MATERIAL SHOWN »
@[simp] theorem markRaised_port_untouched (c : Cause) (q : Port) :
    ((s.markRaised c).ports.get q).cursors = (s.ports.get q).cursors ∧
    ((s.markRaised c).ports.get q).assembly = (s.ports.get q).assembly ∧
    ((s.markRaised c).ports.get q).holding = (s.ports.get q).holding ∧
    ((s.markRaised c).ports.get q).response = (s.ports.get q).response ∧
    ((s.markRaised c).ports.get q).dataOut = (s.ports.get q).dataOut ∧
    ((s.markRaised c).ports.get q).missed = (s.ports.get q).missed ∧
    ((s.markRaised c).ports.get q).counters = (s.ports.get q).counters ∧
    ((s.markRaised c).ports.get q).codes = (s.ports.get q).codes ∧
    ((s.markRaised c).ports.get q).dump = (s.ports.get q).dump ∧
    ((s.markRaised c).ports.get q).dumpRange = (s.ports.get q).dumpRange := by
  simp [State.markRaised]

@[simp] theorem raiseTrigger_port_untouched (c : Cause) (q : Port) :
    ((s.raiseTrigger c).ports.get q).cursors = (s.ports.get q).cursors ∧
    ((s.raiseTrigger c).ports.get q).assembly = (s.ports.get q).assembly ∧
    ((s.raiseTrigger c).ports.get q).holding = (s.ports.get q).holding ∧
    ((s.raiseTrigger c).ports.get q).response = (s.ports.get q).response ∧
    ((s.raiseTrigger c).ports.get q).dataOut = (s.ports.get q).dataOut ∧
    ((s.raiseTrigger c).ports.get q).latch = (s.ports.get q).latch ∧
    ((s.raiseTrigger c).ports.get q).counters = (s.ports.get q).counters ∧
    ((s.raiseTrigger c).ports.get q).codes = (s.ports.get q).codes ∧
    ((s.raiseTrigger c).ports.get q).dump = (s.ports.get q).dump ∧
    ((s.raiseTrigger c).ports.get q).dumpRange = (s.ports.get q).dumpRange := by
  unfold State.raiseTrigger
  split <;> simp

@[simp] theorem raise_port_untouched (c : Cause) (q : Port) :
    ((s.raise c).ports.get q).cursors = (s.ports.get q).cursors ∧
    ((s.raise c).ports.get q).assembly = (s.ports.get q).assembly ∧
    ((s.raise c).ports.get q).holding = (s.ports.get q).holding ∧
    ((s.raise c).ports.get q).response = (s.ports.get q).response ∧
    ((s.raise c).ports.get q).dataOut = (s.ports.get q).dataOut ∧
    ((s.raise c).ports.get q).counters = (s.ports.get q).counters ∧
    ((s.raise c).ports.get q).codes = (s.ports.get q).codes ∧
    ((s.raise c).ports.get q).dump = (s.ports.get q).dump ∧
    ((s.raise c).ports.get q).dumpRange = (s.ports.get q).dumpRange := by
  unfold State.raise
  split_ifs <;> simp

@[simp] theorem clear_port_untouched (c : Cause) (q : Port) :
    ((s.clear c).ports.get q).cursors = (s.ports.get q).cursors ∧
    ((s.clear c).ports.get q).assembly = (s.ports.get q).assembly ∧
    ((s.clear c).ports.get q).holding = (s.ports.get q).holding ∧
    ((s.clear c).ports.get q).response = (s.ports.get q).response ∧
    ((s.clear c).ports.get q).dataOut = (s.ports.get q).dataOut ∧
    ((s.clear c).ports.get q).missed = (s.ports.get q).missed ∧
    ((s.clear c).ports.get q).latch = (s.ports.get q).latch ∧
    ((s.clear c).ports.get q).counters = (s.ports.get q).counters ∧
    ((s.clear c).ports.get q).codes = (s.ports.get q).codes ∧
    ((s.clear c).ports.get q).dump = (s.ports.get q).dump ∧
    ((s.clear c).ports.get q).dumpRange = (s.ports.get q).dumpRange := by
  unfold State.clear
  split_ifs <;> simp

@[simp] theorem setCause_port_untouched (c : Cause) (b : Bool) (q : Port) :
    ((s.setCause c b).ports.get q).cursors = (s.ports.get q).cursors ∧
    ((s.setCause c b).ports.get q).assembly = (s.ports.get q).assembly ∧
    ((s.setCause c b).ports.get q).holding = (s.ports.get q).holding ∧
    ((s.setCause c b).ports.get q).response = (s.ports.get q).response ∧
    ((s.setCause c b).ports.get q).dataOut = (s.ports.get q).dataOut ∧
    ((s.setCause c b).ports.get q).counters = (s.ports.get q).counters ∧
    ((s.setCause c b).ports.get q).codes = (s.ports.get q).codes ∧
    ((s.setCause c b).ports.get q).dump = (s.ports.get q).dump ∧
    ((s.setCause c b).ports.get q).dumpRange = (s.ports.get q).dumpRange := by
  unfold State.setCause
  split_ifs <;> simp

@[simp] theorem readDoor_port_untouched (q : Port) :
    ((s.readDoor).ports.get q).cursors = (s.ports.get q).cursors ∧
    ((s.readDoor).ports.get q).assembly = (s.ports.get q).assembly ∧
    ((s.readDoor).ports.get q).holding = (s.ports.get q).holding ∧
    ((s.readDoor).ports.get q).response = (s.ports.get q).response ∧
    ((s.readDoor).ports.get q).dataOut = (s.ports.get q).dataOut ∧
    ((s.readDoor).ports.get q).counters = (s.ports.get q).counters ∧
    ((s.readDoor).ports.get q).codes = (s.ports.get q).codes ∧
    ((s.readDoor).ports.get q).dump = (s.ports.get q).dump ∧
    ((s.readDoor).ports.get q).dumpRange = (s.ports.get q).dumpRange := by
  unfold State.readDoor State.setCause
  split_ifs <;> simp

WORK TO BE COMPLETED » All of the entries above need to be set down again exactly.

ANSWER BOX »
@[simp] theorem markRaised_port_untouched (c : Cause) (q : Port) :
    ((s.markRaised c).ports.get q).cursors = (s.ports.get q).cursors ∧
    ((s.markRaised c).ports.get q).assembly = (s.ports.get q).assembly ∧
    ((s.markRaised c).ports.get q).holding = (s.ports.get q).holding ∧
    ((s.markRaised c).ports.get q).response = (s.ports.get q).response ∧
    ((s.markRaised c).ports.get q).dataOut = (s.ports.get q).dataOut ∧
    ((s.markRaised c).ports.get q).missed = (s.ports.get q).missed ∧
    ((s.markRaised c).ports.get q).counters = (s.ports.get q).counters ∧
    ((s.markRaised c).ports.get q).codes = (s.ports.get q).codes ∧
    ((s.markRaised c).ports.get q).dump = (s.ports.get q).dump ∧
    ((s.markRaised c).ports.get q).dumpRange = (s.ports.get q).dumpRange := by
  simp [State.markRaised]

@[simp] theorem raiseTrigger_port_untouched (c : Cause) (q : Port) :
    ((s.raiseTrigger c).ports.get q).cursors = (s.ports.get q).cursors ∧
    ((s.raiseTrigger c).ports.get q).assembly = (s.ports.get q).assembly ∧
    ((s.raiseTrigger c).ports.get q).holding = (s.ports.get q).holding ∧
    ((s.raiseTrigger c).ports.get q).response = (s.ports.get q).response ∧
    ((s.raiseTrigger c).ports.get q).dataOut = (s.ports.get q).dataOut ∧
    ((s.raiseTrigger c).ports.get q).latch = (s.ports.get q).latch ∧
    ((s.raiseTrigger c).ports.get q).counters = (s.ports.get q).counters ∧
    ((s.raiseTrigger c).ports.get q).codes = (s.ports.get q).codes ∧
    ((s.raiseTrigger c).ports.get q).dump = (s.ports.get q).dump ∧
    ((s.raiseTrigger c).ports.get q).dumpRange = (s.ports.get q).dumpRange := by
  unfold State.raiseTrigger
  split <;> simp

@[simp] theorem raise_port_untouched (c : Cause) (q : Port) :
    ((s.raise c).ports.get q).cursors = (s.ports.get q).cursors ∧
    ((s.raise c).ports.get q).assembly = (s.ports.get q).assembly ∧
    ((s.raise c).ports.get q).holding = (s.ports.get q).holding ∧
    ((s.raise c).ports.get q).response = (s.ports.get q).response ∧
    ((s.raise c).ports.get q).dataOut = (s.ports.get q).dataOut ∧
    ((s.raise c).ports.get q).counters = (s.ports.get q).counters ∧
    ((s.raise c).ports.get q).codes = (s.ports.get q).codes ∧
    ((s.raise c).ports.get q).dump = (s.ports.get q).dump ∧
    ((s.raise c).ports.get q).dumpRange = (s.ports.get q).dumpRange := by
  unfold State.raise
  split_ifs <;> simp

@[simp] theorem clear_port_untouched (c : Cause) (q : Port) :
    ((s.clear c).ports.get q).cursors = (s.ports.get q).cursors ∧
    ((s.clear c).ports.get q).assembly = (s.ports.get q).assembly ∧
    ((s.clear c).ports.get q).holding = (s.ports.get q).holding ∧
    ((s.clear c).ports.get q).response = (s.ports.get q).response ∧
    ((s.clear c).ports.get q).dataOut = (s.ports.get q).dataOut ∧
    ((s.clear c).ports.get q).missed = (s.ports.get q).missed ∧
    ((s.clear c).ports.get q).latch = (s.ports.get q).latch ∧
    ((s.clear c).ports.get q).counters = (s.ports.get q).counters ∧
    ((s.clear c).ports.get q).codes = (s.ports.get q).codes ∧
    ((s.clear c).ports.get q).dump = (s.ports.get q).dump ∧
    ((s.clear c).ports.get q).dumpRange = (s.ports.get q).dumpRange := by
  unfold State.clear
  split_ifs <;> simp

@[simp] theorem setCause_port_untouched (c : Cause) (b : Bool) (q : Port) :
    ((s.setCause c b).ports.get q).cursors = (s.ports.get q).cursors ∧
    ((s.setCause c b).ports.get q).assembly = (s.ports.get q).assembly ∧
    ((s.setCause c b).ports.get q).holding = (s.ports.get q).holding ∧
    ((s.setCause c b).ports.get q).response = (s.ports.get q).response ∧
    ((s.setCause c b).ports.get q).dataOut = (s.ports.get q).dataOut ∧
    ((s.setCause c b).ports.get q).counters = (s.ports.get q).counters ∧
    ((s.setCause c b).ports.get q).codes = (s.ports.get q).codes ∧
    ((s.setCause c b).ports.get q).dump = (s.ports.get q).dump ∧
    ((s.setCause c b).ports.get q).dumpRange = (s.ports.get q).dumpRange := by
  unfold State.setCause
  split_ifs <;> simp

@[simp] theorem readDoor_port_untouched (q : Port) :
    ((s.readDoor).ports.get q).cursors = (s.ports.get q).cursors ∧
    ((s.readDoor).ports.get q).assembly = (s.ports.get q).assembly ∧
    ((s.readDoor).ports.get q).holding = (s.ports.get q).holding ∧
    ((s.readDoor).ports.get q).response = (s.ports.get q).response ∧
    ((s.readDoor).ports.get q).dataOut = (s.ports.get q).dataOut ∧
    ((s.readDoor).ports.get q).counters = (s.ports.get q).counters ∧
    ((s.readDoor).ports.get q).codes = (s.ports.get q).codes ∧
    ((s.readDoor).ports.get q).dump = (s.ports.get q).dump ∧
    ((s.readDoor).ports.get q).dumpRange = (s.ports.get q).dumpRange := by
  unfold State.readDoor State.setCause
  split_ifs <;> simp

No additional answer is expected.